Xiaolei Lang
Jiajun Lv
Kai Tang
Laijian Li
Jianxin Huang
Lina Liu
Yong Liu
Xingxing Zuo
This paper proposes an innovative LiDAR-Inertial-Camera SLAM system with 3D Gaussian Splatting, which is the first to jointly consider visual quality, geometric accuracy, and real-time performance. It robustly and accurately estimates poses while building a photo-realistic 3D Gaussian map in real time that enables high-quality novel view RGB and depth rendering. To effectively address under-reconstruction in regions not covered by the LiDAR, we employ a lightweight zero-shot depth model that synergistically combines RGB appearance cues with sparse LiDAR measurements to generate dense depth maps. The depth completion enables reliable Gaussian initialization in LiDAR-blind areas, significantly improving system applicability for sparse LiDAR sensors. To enhance geometric accuracy, we use sparse but precise LiDAR depths to supervise Gaussian map optimization and accelerate it with carefully designed CUDA-accelerated strategies. Furthermore, we explore how the incrementally reconstructed Gaussian map can improve the robustness of odometry. By tightly incorporating photometric constraints from the Gaussian map into the continuous-time factor graph optimization, we demonstrate improved pose estimation under LiDAR degradation scenarios.

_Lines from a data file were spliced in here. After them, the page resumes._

-- ==== Sys2Proof/Tests/Slice0.lean ====
section
/-! SUPPORT. Tests: words written out from 30_encoding.md, one step of each instruction against 95_test_vectors.md, the
well-formedness check, and for every statement with hypotheses a state and operands that meet them. -/

namespace Sys2Proof.Tests

open Sys2Proof.Machine Sys2Proof.Safety

/-! ### States and checks -/

/-- "After INIT" of 95_test_vectors.md section 0. -/
def afterInit : State := { State.reset with sdaDir := true, sclDir := true, en := true }

/-- The last row of V2's START. -/
def afterStart : State := { afterInit with sclPort := false, sclq := false, obsTrace := [.start] }

/-- Whether an outcome is a next state with a property. -/
def ends (o : Host.Outcome State Fault Refusal) (p : State → Bool) : Bool :=
  match o with
  | .next t => p t
  | _ => false

/-- Whether an outcome is a given refusal. -/
def refuses (o : Host.Outcome State Fault Refusal) (r : Refusal) : Bool :=
  match o with
  | .refused q => q == r
  | _ => false

/-- Whether a word decodes to an instruction. -/
def reads (c : Code) (i : Instr) : Bool :=
  match decode c with
  | .ok j => i == j
  | .error _ => false

/-- Whether a word is refused on a ground of R65. -/
def reserved (w : CmdWord) (e : DecodeError) : Bool :=
  match decodeCmd w with
  | .ok _ => false
  | .error f => e == f

/-- The step that runs a command word in a state. -/
def given (w : Nat) (s : State) : Host.Outcome State Fault Refusal := step (s.withFetchWord 16 w)

/-! ### Well-formedness -/

/-- R65: WRA with D[7] set has no word. -/
theorem test_illFormed_wra : (Instr.wra 0x80#8 true).wellFormed = false := by decide

/-! ### Decoding: words written out bit by bit from R60, R61, R64 (V9) -/

theorem test_decode_init : reads (.command 0b0001000000000000#16) .init = true := by decide
theorem test_decode_start : reads (.command 0b0010000000000000#16) .start = true := by decide
theorem test_decode_stop : reads (.command 0b0011000000000000#16) .stop = true := by decide
theorem test_decode_wrb : reads (.command 0b0100000010100101#16) (.wrb 0xA5#8) = true := by decide
theorem test_decode_rdb_more : reads (.command 0b0101000100000000#16) (.rdb true) = true := by decide
theorem test_decode_rdb_last : reads (.command 0b0101000000000000#16) (.rdb false) = true := by decide
theorem test_decode_wra_write : reads (.command 0b0110000101010000#16) (.wra 0x50#8 true) = true := by decide
theorem test_decode_wra_read : reads (.command 0b0110000001111111#16) (.wra 0x7F#8 false) = true := by decide
theorem test_decode_xferByte : reads (.mask 0b11110000#8) .xferByte = true := by decide
theorem test_decode_xferBit : reads (.mask 0b11111110#8) .xferBit = true := by decide

/-- The reserved words of V9. -/
theorem test_reserved_words :
    (reserved 0x0000#16 .reservedOpcode && reserved 0xFFFF#16 .reservedOpcode && reserved 0x0100#16 .reservedOpcode &&
      reserved 0x7000#16 .reservedOpcode && reserved 0x1001#16 .byteOperandSet && reserved 0x2100#16 .flagOperandSet &&
      reserved 0x3080#16 .byteOperandSet && reserved 0x4100#16 .flagOperandSet && reserved 0x4200#16 .zFieldSet &&
      reserved 0x5001#16 .byteOperandSet && reserved 0x6080#16 .addressTooWide && reserved 0x61D0#16 .addressTooWide &&
      reserved 0x6E50#16 .zFieldSet) = true := by decide

/-- A reserved word stops the step by name. -/
theorem test_step_reserved : refuses (given 0x4100 afterInit) (.reservedWord .flagOperandSet) = true := by decide

/-! ### One step of each instruction -/

/-- V1: INIT from reset. -/
theorem test_init_from_reset :
    ends (given 0x1000 State.reset) (fun t => t == afterInit) = true := by
  decide +kernel

/-- V10 (e): a second INIT inside a transaction raises the clock and clears CF; no condition reaches the wire. -/
theorem test_init_again :
    ends (given 0x1000 { afterStart with cf := true })
      (fun t => t.sclPort && t.dr == 0xFF#8 && !t.cf && t.obsTrace == [.start]) = true := by
  decide +kernel

/-- V2, rows ST0 to ST7. -/
theorem test_start_on_idle_bus : ends (given 0x2000 afterInit) (fun t => t == afterStart) = true := by
  decide +kernel

/-- V10 (d): a repeated START against a peer that holds SDA low. -/
theorem test_start_held_data :
    ends (given 0x2000 { afterStart with cf := true, peerSdaLow := true })
      (fun t => t.dr == 0xFE#8 && t.obsTrace == [.start, .bit false] && t.cf && !sdaLine t) = true := by
  decide +kernel

/-- V2, rows SP0 to SP5. -/
theorem test_stop_after_start :
    ends (given 0x3000 afterStart)
      (fun t => t.dr == 0xFE#8 && t.ol && sclLine t && sdaLine t && t.obsTrace == [.start, .stop]) = true := by
  decide +kernel

/-- V10 (b): STOP on an idle bus. -/
theorem test_stop_on_idle_bus :
    ends (given 0x3000 afterInit) (fun t => t.dr == 0xFF#8 && t.obsTrace == [.start, .stop]) = true := by
  decide +kernel

/-- V4: `WRB #0xA5` with an acknowledging peer. -/
theorem test_wrb_acknowledged :
    ends (given 0x40A5 { afterStart with sched := ackMoves })
      (fun t => t.res == 0x00#8 && t.tmp == 0xFE#8 &&
        t.obsTrace.map (fun e => e == .bit true) ==
          [false, true, false, true, false, false, true, false, true, false]) = true := by
  decide +kernel

/-- P4: `WRB #0xF0` with a peer that holds the clock from the fourth falling edge on. -/
theorem test_wrb_hangs :
    ends (given 0x40F0 { afterStart with sched := List.replicate 27 Turn.block ++ [.peer false true] })
      (fun t => t.seq == .run .wb1 (some .xf4) && t.dr == 0x0F#8 && !t.ol && t.cnt == 9#4 && !t.cf && t.sclPort &&
        !sclLine t && !sdaLine t) = true := by
  decide +kernel

/-- V5: `RDB MORE` with a peer that sends 0xC3. -/
theorem test_rdb_more :
    ends (given 0x5100 { afterStart with sched := sendMoves 0xC3#8 })
      (fun t => t.res == 0xC3#8 && t.rbuf == 0xC3#8 && t.tmp == 0x02#8 && t.dr == 0xFF#8 && t.sdaDir &&
        t.obsTrace.getLast? == some (.bit false)) = true := by
  decide +kernel

/-- V5: `RDB LAST` on a silent bus. -/
theorem test_rdb_last_silent :
    ends (given 0x5000 afterStart) (fun t => t.res == 0xFF#8 && t.tmp == 0x00#8 && !t.opdF) = true := by
  decide +kernel

/-- V3: `WRA #0x50, W` with an acknowledging peer: one block step more than WRB before the acknowledge. -/
theorem test_wra_write :
    ends (given 0x6150 { afterStart with sched := .block :: ackMoves })
      (fun t => t.res == 0x00#8 && t.opdD == 0xA0#8 && t.opdF && t.tmp == 0xFE#8 &&
        t.obsTrace == [.start, .bit true, .bit false, .bit true, .bit false, .bit false, .bit false, .bit false,
          .bit false, .bit false]) = true := by
  decide +kernel

/-- P3: `WRA #0x51, W` with no device: a NACK. -/
theorem test_wra_no_device :
    ends (given 0x6151 afterStart) (fun t => t.res == 0x01#8 && t.opdD == 0xA2#8 && t.tmp == 0xFF#8) = true := by
  decide +kernel

/-- The worked example of R118, byte mode: DR = 0xA0, a silent peer. -/
theorem test_xferByte :
    ends (step ({ afterStart with dr := 0xA0#8 }.withFetchWord 8 0xF0))
      (fun t => t.tmp == 0xA0#8 && t.dr == 0xFF#8 && t.cf && t.cnt == 0#4 && t.seq == .run .wb2 none) = true := by
  decide +kernel

/-- The worked example of R118, bit mode: DR = 0xFF, the data line input, the peer pulling it low. -/
theorem test_xferBit :
    ends (step ({ afterStart with sdaDir := false, peerSdaLow := true }.withFetchWord 8 0xFE))
      (fun t => t.tmp == 0xFE#8 && t.dr == 0xFF#8 && t.cf && t.cnt == 0#4 && t.seq == .run .wb4 none) = true := by
  decide +kernel

/-- V10 (c): `WRB #0x3C` from reset never ends. -/
theorem test_wrb_before_init :
    ends (given 0x403C State.reset) (fun t => busy t && t.dr == 0x3C#8 && t.cnt == 0#4 && !t.cf) = true := by
  decide +kernel

/-! ### Witnesses: a state and operands that meet the hypotheses of each statement -/

theorem settled_afterInit : Settled afterInit := ⟨by decide, by decide⟩
theorem settled_afterStart : Settled afterStart := ⟨by decide, by decide⟩
theorem boundary_afterInit : Boundary afterInit := ⟨rfl, rfl, rfl, rfl, rfl⟩
theorem boundary_afterStart : Boundary afterStart := ⟨rfl, rfl, rfl, rfl, rfl⟩
theorem silent_afterInit : Silent afterInit := ⟨rfl, rfl⟩
theorem silent_afterStart : Silent afterStart := ⟨rfl, rfl⟩
theorem idleBus_afterInit : IdleBus afterInit := ⟨rfl, rfl, rfl, rfl, .inl rfl⟩

/-- A peer that stretches the clock and lets go. -/
def stretched : State := { afterStart with sched := [.block, .peer true true, .block, .peer false false] }

theorem clockReleased_stretched : ClockReleased stretched := ⟨by decide, by decide⟩

theorem witness_ResetAbandonsCommand :
    ({ afterStart with seq := .run .wb1 (some .xf3), sched := [.reset] } : State).sched = .reset :: [] := rfl

theorem witness_SettledKept : ∃ t, Settled State.reset ∧ step State.reset = .next t :=
  ⟨_, ⟨⟨by decide, by decide⟩, rfl⟩⟩

theorem witness_LineInvKept : ∃ t, LineInv afterInit ∧ step afterInit = .next t ∧ t.seq = .idle ∧ t.en = true :=
  ⟨_, ⟨trivial, by decide, by decide, by decide, by decide, by decide⟩, rfl, rfl, rfl⟩
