/-- A hart (R74, R330). `opnd` and `octrl` are the registers as they stood when the packet in issue began (R49); `kOpnd`, `kCtrl`, `kSlots`, `kPc`, `kCrl`
and `pmask` are what the trap state keeps for a re-issue (R385); `crlNext` says that the packet a replay trapped on still stands at POS (R386); `bankG` and `bankA` hold whichever of the program's and the handler's
g24 to g31 and a14, a15 is not named at the moment (R382). `reqOks` has the places of the scalar access that `remoteReq` says is on its way; `kBits` the chunk bits that engines set in
the k registers of late, with the cycle and the register (R142); `gaveTurn` says that the last packet gave up its turn (R372), and `retry` that the tile fault in `tileNow` follows the packet issued whole again (R384). `owedK` and `owedLg` are the partial-completion mask and the lane-group counters of a faulting instruction that
has not ended yet (R167, R387), `stallOwed` what its packet raises once it has, and `pendAside` a serialising slot that waits on while the hart is in handler state (in handler state `pend` is the handler's own);
`vpend` is a vector atomic or SCC whose elements are performed one by one, `vreads` the vector loads whose entries are not visible yet;
`served` says that the waiting slot's request has been taken by its die; `pendTok` names, by `hi`, the token place of a packet whose serialising slot or stalled instruction waits (R58); `acqW` names the hart's writes by .acq accesses and `devW` those to device pages, which later accesses wait for (R295). -/
structure Hart where
  die : Nat := 0
  idx : Nat := 0
  pos : Nat := 0
  ctx : Nat := 0
  regs : Regs := {}
  vsc : Tbl Byte := []
  ctrl : Ctrl := {}
  opnd : Regs := {}
  octrl : Ctrl := {}
  pc : VAddr := 0
  pbc : Tbl Nat := []
  trap : TrapRegs := {}
  handler : Bool := false
  held : Tbl Word := []
  heldAside : Tbl Word := []
  bankG : Tbl Word := []
  bankA : Tbl VAddr := []
  kOpnd : Regs := {}
  kCtrl : Ctrl := {}
  kSlots : Tbl Word := []
  kPc : VAddr := 0
  kCrl : Bool := false
  crlNext : Bool := false
  pmask : Mask := 0
  reNow : Nat := 0
  tileNow : Option Nat := none
  tileInfo : Nat := 0
  cont : VAddr := 0
  owed : List TrapReq := []
  pend : Word := 0
  stall29 : List (List Byte) := []
  stallOwed : List TrapReq := []
  pendAside : Word := 0
  pendTok : Option Nat := none
  owedK : Tbl Mask := []
  owedLg : Option (Tbl (BitVec 16)) := none
  acqW : List Nat := []
  devW : List Nat := []
  was29 : Bool := false
  retSlot : Nat := 0
  carrel : Carrel := {}
  links : List (Nat × Nat) := []
  wt : Tbl Nat := []
  fresh : Bool := true
  modeNext : Bool := false
  ready : List (Dep × Nat) := []
  lastIssue : Option Nat := none
  minIssue : Nat := 0
  yieldUntil : Nat := 0
  divUntil : Nat := 0
  protBusy : Bool := false
  exited : Bool := false
  stopped : Bool := false
  remoteReq : Bool := false
  remoteAns : Option Answer := none
  reqOks : List XOk := []
  kBits : List (Nat × Nat × Mask) := []
  gaveTurn : Bool := false
  served : Bool := false
  retry : Bool := false
  tokens : List TokPlace := []
  accs : List Nat := []
  saw : List Nat := []
  vpend : Option VPend := none
  vreads : List VRead := []
  deriving DecidableEq, Repr

/-- A queue, head first, with the cycles of its latest reservation and dequeue and the number of entries that the latter freed (R199). -/
structure Queue where
  ents : List Entry := []
  resAt : Option Nat := none
  deqAt : Option Nat := none
  deqN : Nat := 0
  deriving DecidableEq, Repr

/-- A token FIFO (R203): tokens, reserved places, and what moved in the cycle `at_`. -/
structure Fifo where
  t : Nat := 0
  rs : Nat := 0
  at_ : Nat := 0
  added : Nat := 0
  popped : Nat := 0
  deriving DecidableEq, Repr
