-- ==== Sys2Proof/Machine/Save.lean ====
section
/-! DEFINITION. Context save and restore (R389 to R397, R205, R217, R388), release of reclaimed groups (R317), resume (R346), and the
lengths that SETVL and SETMVL grant (R316 to R319). -/
namespace Sys2Proof.Machine
open Sys2Proof

/-! Images of the save area (R391 to R394). -/
def le8 (w : Word) : List Byte := leBytes 8 w.toNat
def le16 (a : VAddr) : List Byte := leBytes 10 a.toNat ++ List.replicate 6 0
def maskBytes (m : Mask) : List Byte := leBytes 32 m.toNat

/-- The hart with the program's names for its registers and its held slots in place. -/
def Hart.program (h : Hart) : Hart := if h.handler then { h.swapBank with held := h.heldAside } else h

/-- A hart record (R393); the 256 bytes of internal trap state are not laid down. -/
def Hart.image (h : Hart) (internal : List Byte) : List Byte :=
  let q := h.program
  (List.range 32).flatMap (fun n => le8 (readG q.regs n)) ++ (List.range 16).flatMap (fun n => le16 (readA q.regs n)) ++ le16 q.pc
    ++ le8 (hstatWord q.ctrl false) ++ leBytes 8 q.ctrl.vl ++ leBytes 8 q.ctrl.mvl ++ le8 q.ctrl.mfc ++ le8 q.ctrl.dsel
    ++ (List.range 16).map (fun f => tget 0 q.ctrl.tol f) ++ (List.range 6).flatMap (fun n => leBytes 8 (tget 0 q.pbc n))
    ++ (List.range 4).flatMap (fun n => leBytes 4 (tget 0 q.wt n)) ++ (List.range 4).flatMap (fun n => le8 (tget 0 q.held n))
    ++ le8 q.trap.cause ++ le16 q.trap.pc ++ le16 q.trap.va ++ le8 q.trap.info ++ (List.range 16).flatMap (fun n => leBytes 2 (tget 0 q.trap.lg n).toNat)
    ++ leBytes 8 (bit h.handler 0 + bit (h.pend != 0 || h.pendAside != 0) 1 + bit h.was29 2) ++ padTo 256 internal

/-- A Carrel record (R393). -/
def Carrel.image (c : Carrel) : List Byte :=
  let st := match c.st with | .idle => 0 | .recording => 1 | .loaded => 2 | .replaying => 3
  let pk (q : VAddr × Packet) : List Byte :=
    padTo 36 (leBytes 4 q.2.hdr.toNat ++ (Cls.all.filter (hPres q.2.hdr)).flatMap (fun c => le8 (match c with | .S => q.2.s | .L => q.2.l | .V => q.2.v | .M => q.2.m)))
  padTo 5120 (padTo 64 ([BitVec.ofNat 8 st, BitVec.ofNat 8 c.len, BitVec.ofNat 8 c.idx, BitVec.ofNat 8 c.pos]
    ++ leBytes 4 c.trip ++ leBytes 4 c.count ++ leBytes 4 c.first ++ le16 c.cont) ++ c.body.flatMap (fun q => pk q.2))

/-- A queue block (R394). -/
def Queue.image (q : Queue) : List Byte :=
  padTo 64 (leBytes 4 q.ents.length) ++ q.ents.flatMap (fun e =>
    padTo 32 ([if e.st = .opened then 1#8 else 2#8, BitVec.ofNat 8 e.fmt.code] ++ leBytes 2 e.cnt) ++ maskBytes e.pois
      ++ (List.range 256).flatMap (fun j => leBytes 4 (tget 0 e.cells j).toNat))

/-- Band b of gang group m (R394). -/
def Core.bandImage (c : Core) (gs : List Nat) (m b : Nat) : List Byte :=
  (List.range 16).flatMap (fun r => (List.range 16).flatMap (fun x => leBytes 4 (c.cell gs (16 * b + r) (16 * m + x)).toNat))

/-- Poison bits of a row in a gang group. -/
def Core.poisImage (c : Core) (gs : List Nat) (m row : Nat) : Nat := maskOf 16 (fun x => c.poison gs row (16 * m + x))

/-- Fault records of a core that name hart slots, oldest first (R388). -/
def Core.recsOf (c : Core) (slots : List Nat) : List (BitVec 256) := c.frq.filter (fun r => slots.contains (fldN r 122 120))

We also showcase downstream applications via extending our elaborate system, including video frame interpolation and fast 3D mesh extraction. To support rigorous evaluation, we construct a dedicated LiDAR-Inertial-Camera dataset featuring ground-truth poses, depth maps, and extrapolated trajectories for assessing out-of-sequence novel view synthesis. Extensive experiments on both public and self-collected datasets demonstrate the superiority and versatility of our system across LiDAR sensors with varying sampling densities. Both the dataset and code will be made publicly available on project page https://xingxingzuo.github.io/gaussian_lic2.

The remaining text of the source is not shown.